▶ WORK INSTRUCTION
From the line below that contains "none => .fault .badWidth" to the line that contains "cc => .op (.test cc)", repeat every line exactly, both ends included, and nothing else.

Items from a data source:
-- ==== Sys2Proof/Decode.lean ====
section
/-!
DEFINITION. The decoder, total on 16-bit command words and rejecting by cause (30_encoding R65), and the encoder, written
from the same field tables (R56-R59). Also each command's spelling in the assembler syntax (R68).
-/
namespace Sys2Proof

/-- The one verdict a command word gets (30_encoding R65). -/
inductive Verdict where
  | op (i : Instr)
  | fault (c : Cause)
  deriving DecidableEq, Repr

/-- How an operation uses its word's fields (30_encoding R57). -/
inductive OpForm where
  | plain (i : Instr)
  | widthTaking (mk : Width → Instr)
  | condTaking

/-- The fields of a word (30_encoding R56). -/
def cmdFields (cmd : CmdWord) : CmdFields where
  rsv := cmd.extractLsb' 13 3
  cc := cmd.extractLsb' 8 5
  w := cmd.extractLsb' 6 2
  op := cmd.extractLsb' 0 6

/-- The word of four fields (30_encoding R56). -/
def cmdOfFields (f : CmdFields) : CmdWord :=
  f.rsv.zeroExtend 16 <<< 13 ||| f.cc.zeroExtend 16 <<< 8 ||| f.w.zeroExtend 16 <<< 6 ||| f.op.zeroExtend 16

/-- The opcode map (30_encoding R57); none for a reserved value. -/
def opForm (op : BitVec 6) : Option OpForm :=
  match op.toNat with
  | 0x01 => some (.plain .nor)
  | 0x02 => some (.plain .not)
  | 0x03 => some (.plain .or)
  | 0x04 => some (.plain .and)
  | 0x05 => some (.plain .xor)
  | 0x06 => some (.plain .norb)
  | 0x07 => some (.plain .notb)
  | 0x08 => some (.plain .orb)
  | 0x09 => some (.plain .andb)
  | 0x0A => some (.plain .xorb)
  | 0x0B => some (.plain .neg)
  | 0x0C => some (.plain .inc)
  | 0x0D => some (.plain .dec)
  | 0x0E => some (.plain .sel)
  | 0x10 => some (.widthTaking .add)
  | 0x11 => some (.widthTaking .sub)
  | 0x12 => some (.widthTaking .shl)
  | 0x13 => some (.widthTaking .cmp)
  | 0x14 => some (.widthTaking .mul)
  | 0x18 => some .condTaking
  | 0x1C => some (.plain .lutrd)
  | 0x1F => some (.plain .init)
  | _ => none

/-- The width code (30_encoding R58); none for the reserved code 11. -/
def widthOfCode (w : BitVec 2) : Option Width :=
  match w.toNat with
  | 0 => some .w8
  | 1 => some .w16
  | 2 => some .w32
  | _ => none

/-- The condition code (30_encoding R59; 45_flags_predicates R161-R190); none for 30 and 31. -/
def condOfCode (cc : BitVec 5) : Option Cond :=
  match cc.toNat with
  | 0 => some .o
  | 1 => some .no
  | 2 => some .b
  | 3 => some .c
  | 4 => some .nae
  | 5 => some .ae
  | 6 => some .nb
  | 7 => some .nc
  | 8 => some .e
  | 9 => some .z
  | 10 => some .ne
  | 11 => some .nz
  | 12 => some .be
  | 13 => some .na
  | 14 => some .a
  | 15 => some .nbe
  | 16 => some .s
  | 17 => some .ns
  | 18 => some .p
  | 19 => some .pe
  | 20 => some .np
  | 21 => some .po
  | 22 => some .l
  | 23 => some .nge
  | 24 => some .ge
  | 25 => some .nl
  | 26 => some .le
  | 27 => some .ng
  | 28 => some .g
  | 29 => some .nle
  | _ => none

/-- The decoding of the four fields, its checks in the order of 30_encoding R65. -/
def decodeFields (f : CmdFields) : Verdict :=
  if f.rsv ≠ 0 then .fault .illegalCommand
  else
    match opForm f.op with
    | none => .fault .illegalCommand
    | some (.widthTaking mk) =>
      if f.cc ≠ 0 then .fault .illegalCommand
      else
        match widthOfCode f.w with
        | none => .fault .badWidth
        | some w => .op (mk w)
    | some .condTaking =>
      if f.w ≠ 0 then .fault .illegalCommand
      else
        match condOfCode f.cc with
        | none => .fault .badCond
        | some cc => .op (.test cc)
    | some (.plain i) => if f.w ≠ 0 ∨ f.cc ≠ 0 then .fault .illegalCommand else .op i

/-- The decoder (30_encoding R65). -/
def decode (cmd : CmdWord) : Verdict := decodeFields (cmdFields cmd)

/-! ## The encoder -/

/-- The code of a width (30_encoding R58). -/
def widthCode : Width → BitVec 2
  | .w8 => 0b00
  | .w16 => 0b01
  | .w32 => 0b10

/-- The cc value of a condition (45_flags_predicates R161-R190). -/
def condCode : Cond → BitVec 5
  | .o => 0
  | .no => 1
  | .b => 2
  | .c => 3
  | .nae => 4
  | .ae => 5
  | .nb => 6
  | .nc => 7
  | .e => 8
  | .z => 9
  | .ne => 10
  | .nz => 11
  | .be => 12
  | .na => 13
  | .a => 14
  | .nbe => 15
  | .s => 16
  | .ns => 17
  | .p => 18
  | .pe => 19
  | .np => 20
  | .po => 21
  | .l => 22
  | .nge => 23
  | .ge => 24
  | .nl => 25
  | .le => 26
  | .ng => 27
  | .g => 28
  | .nle => 29

/-- The fields of an operation that uses neither the width nor the condition field. -/
def plainFields (op : BitVec 6) : CmdFields := { rsv := 0, cc := 0, w := 0, op := op }

/-- The fields of an operation that takes a width. -/
def widthFields (op : BitVec 6) (w : Width) : CmdFields := { plainFields op with w := widthCode w }

/-- The fields that spell a command (30_encoding R57). -/
def instrFields : Instr → CmdFields
  | .nor => plainFields 0x01
  | .not => plainFields 0x02
  | .or => plainFields 0x03
  | .and => plainFields 0x04
  | .xor => plainFields 0x05
  | .norb => plainFields 0x06
  | .notb => plainFields 0x07
  | .orb => plainFields 0x08
  | .andb => plainFields 0x09
  | .xorb => plainFields 0x0A
  | .neg => plainFields 0x0B
  | .inc => plainFields 0x0C
  | .dec => plainFields 0x0D
  | .sel => plainFields 0x0E
  | .add w => widthFields 0x10 w
  | .sub w => widthFields 0x11 w
  | .shl w => widthFields 0x12 w
  | .cmp w => widthFields 0x13 w
  | .mul w => widthFields 0x14 w
  | .test cc => { plainFields 0x18 with cc := condCode cc }
  | .lutrd => plainFields 0x1C
  | .init => plainFields 0x1F

/-- The encoder: the one word that spells a command (30_encoding R60). -/
def encode (i : Instr) : CmdWord := cmdOfFields (instrFields i)

/-- The instruction the decoder reads from a table row's word of `nbits` bits (every bit above `nbits` is 0); none where
the decoder refuses it. -/
def decodeTableWord (nbits w : Nat) : Option Instr :=
  match decode (BitVec.ofNat 16 (w % 2 ^ nbits)) with
  | .op i => some i
  | .fault _ => none

/-! ## Spelling (30_encoding R68, R69) -/

/-- The width suffix. -/
def widthSuffix : Width → String
  | .w8 => ".8"
  | .w16 => ".16"
  | .w32 => ".32"

/-- The condition's assembler name (45_flags_predicates R161-R190). -/
def condName : Cond → String
  | .o => "O"
  | .no => "NO"
  | .b => "B"
  | .c => "C"
  | .nae => "NAE"
  | .ae => "AE"
  | .nb => "NB"
  | .nc => "NC"
  | .e => "E"
  | .z => "Z"
  | .ne => "NE"
  | .nz => "NZ"
  | .be => "BE"
  | .na => "NA"
  | .a => "A"
  | .nbe => "NBE"
  | .s => "S"
  | .ns => "NS"
  | .p => "P"
  | .pe => "PE"
  | .np => "NP"
  | .po => "PO"
  | .l => "L"
  | .nge => "NGE"
  | .ge => "GE"
  | .nl => "NL"
  | .le => "LE"
  | .ng => "NG"
  | .g => "G"
  | .nle => "NLE"

/-- The command's mnemonic with its suffix, operands not written (30_encoding R68). -/
def spelling : Instr → String
  | .nor => "NOR"
  | .not => "NOT"
  | .or => "OR"
  | .and => "AND"
  | .xor => "XOR"
  | .norb => "NORB"
  | .notb => "NOTB"
  | .orb => "ORB"
  | .andb => "ANDB"
  | .xorb => "XORB"
  | .neg => "NEG"
  | .inc => "INC"
  | .dec => "DEC"
  | .sel => "SEL"
  | .add w => "ADD" ++ widthSuffix w
  | .sub w => "SUB" ++ widthSuffix w
  | .shl w => "SHL" ++ widthSuffix w
  | .cmp w => "CMP" ++ widthSuffix w
  | .mul w => "MUL" ++ widthSuffix w
  | .test cc => "TEST." ++ condName cc
  | .lutrd => "LUTRD"
  | .init => "INIT"

end Sys2Proof
end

▶ WRITTEN REPLY
        | none => .fault .badWidth
        | some w => .op (mk w)
    | some .condTaking =>
      if f.w ≠ 0 then .fault .illegalCommand
      else
        match condOfCode f.cc with
        | none => .fault .badCond
        | some cc => .op (.test cc)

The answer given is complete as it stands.